Он недовольно выпрямляется.
– Собираешься.
– Нет, – повторяю я. – Ни за что.
Он со вздохом проводит рукой по лицу и стонет.
– Послушай, Баг. Я собираюсь нанять нового парня.
Я не говорю ни слова и медленно продвигаюсь вдоль ряда растений.
– Ты слышала, что я сказал? – спрашивает он.
– Я тебя услышала.
Честно говоря, он действительно чертовски глуп, если думает, что я еще не знаю. Я в курсе всего происходящего – как еще, по его мнению, наш бизнес до сих пор остается на плаву?
– Мне нужно, чтобы ты была там сегодня вечером в качестве моего представителя. Убедись, что мы можем ему доверять.
– А если нет? – спрашиваю я.
Он пожимает плечами.
– Ну, нет так нет.
Значит, на самом деле, он хочет, чтобы я сделала всю грязную работу. Снова.
Я поворачиваю голову, искоса поглядывая на него.
– Разве ты уже не познакомил с ним Дороти? Что она думает?
Он прочищает горло, его лицо мрачнеет.
– Дороти… влюблена. Я уверен, что это чувство затуманивает ее рассудок.

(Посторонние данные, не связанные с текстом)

/-- The round trip of `vredsum`. -/
theorem RoundTrip.vredsum (d : BitVec 5) (a : BitVec 5) (b : BitVec 5) (c : BitVec 1) (e : BitVec 1) (m : BitVec 1) (k : BitVec 3) : RoundTrip.Statement (.vredsum d a b c e m k) := by
  refine RoundTrip.ofWord (n := pk 0x60000000 [Sys2Proof.sh d 21, Sys2Proof.sh a 16, Sys2Proof.sh b 11, Sys2Proof.sh c 10, Sys2Proof.sh e 9, Sys2Proof.sh m 8, Sys2Proof.sh k 5]) rfl
    (by simp only [pk, Sys2Proof.sh]; omega) fun ww hh => ?_
  obtain ⟨h0, h1, e0, e1, e2, e3, e4, e5, e6⟩ := RoundTrip.fields25 ww 24 0 d a b c e m k hh (by decide)
  simp only [shape, shapeVred, h0, h1, e0, e1, e2, e3, e4, e5, e6]
  rfl

/-- The round trip of `vredmax`. -/
theorem RoundTrip.vredmax (d : BitVec 5) (a : BitVec 5) (b : BitVec 5) (c : BitVec 1) (e : BitVec 1) (m : BitVec 1) (k : BitVec 3) : RoundTrip.Statement (.vredmax d a b c e m k) := by
  refine RoundTrip.ofWord (n := pk 0x60000001 [Sys2Proof.sh d 21, Sys2Proof.sh a 16, Sys2Proof.sh b 11, Sys2Proof.sh c 10, Sys2Proof.sh e 9, Sys2Proof.sh m 8, Sys2Proof.sh k 5]) rfl
    (by simp only [pk, Sys2Proof.sh]; omega) fun ww hh => ?_
  obtain ⟨h0, h1, e0, e1, e2, e3, e4, e5, e6⟩ := RoundTrip.fields25 ww 24 1 d a b c e m k hh (by decide)
  simp only [shape, shapeVred, h0, h1, e0, e1, e2, e3, e4, e5, e6]
  rfl

/-- The round trip of `vredmin`. -/
theorem RoundTrip.vredmin (d : BitVec 5) (a : BitVec 5) (b : BitVec 5) (c : BitVec 1) (e : BitVec 1) (m : BitVec 1) (k : BitVec 3) : RoundTrip.Statement (.vredmin d a b c e m k) := by
  refine RoundTrip.ofWord (n := pk 0x60000002 [Sys2Proof.sh d 21, Sys2Proof.sh a 16, Sys2Proof.sh b 11, Sys2Proof.sh c 10, Sys2Proof.sh e 9, Sys2Proof.sh m 8, Sys2Proof.sh k 5]) rfl
    (by simp only [pk, Sys2Proof.sh]; omega) fun ww hh => ?_
  obtain ⟨h0, h1, e0, e1, e2, e3, e4, e5, e6⟩ := RoundTrip.fields25 ww 24 2 d a b c e m k hh (by decide)
  simp only [shape, shapeVred, h0, h1, e0, e1, e2, e3, e4, e5, e6]
  rfl

/-- The round trip of `vnmsel`. -/
theorem RoundTrip.vnmsel (d : BitVec 5) (a : BitVec 5) (b : BitVec 5) (c : BitVec 1) (k : BitVec 3) : RoundTrip.Statement (.vnmsel d a b c k) := by
  refine RoundTrip.ofWord (n := pk 0x64000000 [Sys2Proof.sh d 21, Sys2Proof.sh a 16, Sys2Proof.sh b 11, Sys2Proof.sh c 10, Sys2Proof.sh k 5]) rfl
    (by simp only [pk, Sys2Proof.sh]; omega) fun ww hh => ?_
  obtain ⟨h0, h1, e0, e1, e2, e3, e4⟩ := RoundTrip.fields33 ww 25 0 d a b c k hh (by decide)
  simp only [shape, shapeVsparse, h0, h1, e0, e1, e2, e3, e4]
  rfl

/-- The round trip of `vnmexp`. -/
theorem RoundTrip.vnmexp (d : BitVec 5) (a : BitVec 5) (b : BitVec 5) (c : BitVec 1) (e : BitVec 1) : RoundTrip.Statement (.vnmexp d a b c e) := by
  refine RoundTrip.ofWord (n := pk 0x64000001 [Sys2Proof.sh d 21, Sys2Proof.sh a 16, Sys2Proof.sh b 11, Sys2Proof.sh c 10, Sys2Proof.sh e 9]) rfl
    (by simp only [pk, Sys2Proof.sh]; omega) fun ww hh => ?_
  obtain ⟨h0, h1, e0, e1, e2, e3, e4⟩ := RoundTrip.fields34 ww 25 1 d a b c e hh (by decide)
  simp only [shape, shapeVsparse, h0, h1, e0, e1, e2, e3, e4]
  rfl

/-- The round trip of `vroute`. -/
theorem RoundTrip.vroute (d : BitVec 5) (a : BitVec 5) (b : BitVec 5) (c : BitVec 1) (m : BitVec 1) : RoundTrip.Statement (.vroute d a b c m) := by
  refine RoundTrip.ofWord (n := pk 0x64000022 [Sys2Proof.sh d 21, Sys2Proof.sh a 16, Sys2Proof.sh b 11, Sys2Proof.sh c 10, Sys2Proof.sh m 8]) rfl (by simp only [pk, Sys2Proof.sh]; omega) fun ww hh => ?_
  simp only [pk, Sys2Proof.sh] at hh
  have h0 : fN ww 26 6 = 25 := by unfold fN; omega
  have h1 : fN ww 0 5 = 2 := by unfold fN; omega
  have e0 : fB ww 21 5 = d := by apply BitVec.eq_of_toNat_eq; simp only [fB, BitVec.toNat_ofNat]; omega
  have e1 : fB ww 16 5 = a := by apply BitVec.eq_of_toNat_eq; simp only [fB, BitVec.toNat_ofNat]; omega
  have e2 : fB ww 11 5 = b := by apply BitVec.eq_of_toNat_eq; simp only [fB, BitVec.toNat_ofNat]; omega
  have e3 : fB ww 10 1 = c := by apply BitVec.eq_of_toNat_eq; simp only [fB, BitVec.toNat_ofNat]; omega
  have e4 : fB ww 8 1 = m := by apply BitVec.eq_of_toNat_eq; simp only [fB, BitVec.toNat_ofNat]; omega
  simp only [shape, h0, shapeVsparse, h1, e0, e1, e2, e3, e4]
  rfl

Я удивленно приподнимаю брови, потому что это действительно удивительно. Дороти любит быть в центре внимания, но обычно она использует мужчин и меняет их, как перчатки, никогда не довольствуясь чем-то большим, чем обычная короткая интрижка на выходные.
То ли потому, что она не хочет связывать себя обязательствами, то ли в силу своей социопатии, я не знаю.
Честно говоря, мне сложно заставить себя о ней волноваться.
– Баг. Ты нужна мне здесь. Ты нужна своей семье.
Мой желудок сжимается от его слов – это происходит каждый раз, когда он произносит эти слова, и голос Нессы шепчет в глубине моего сознания:
«Нет ничего важнее семьи, Эви, и нет другого такого места, как дом. Мы должны держаться вместе».
– Хорошо.
– Я не знала, что ты собираешься сюда заглянуть.
Дороти появляется у барной стойки рядом со мной, недовольно поджав рубиново-красные губки.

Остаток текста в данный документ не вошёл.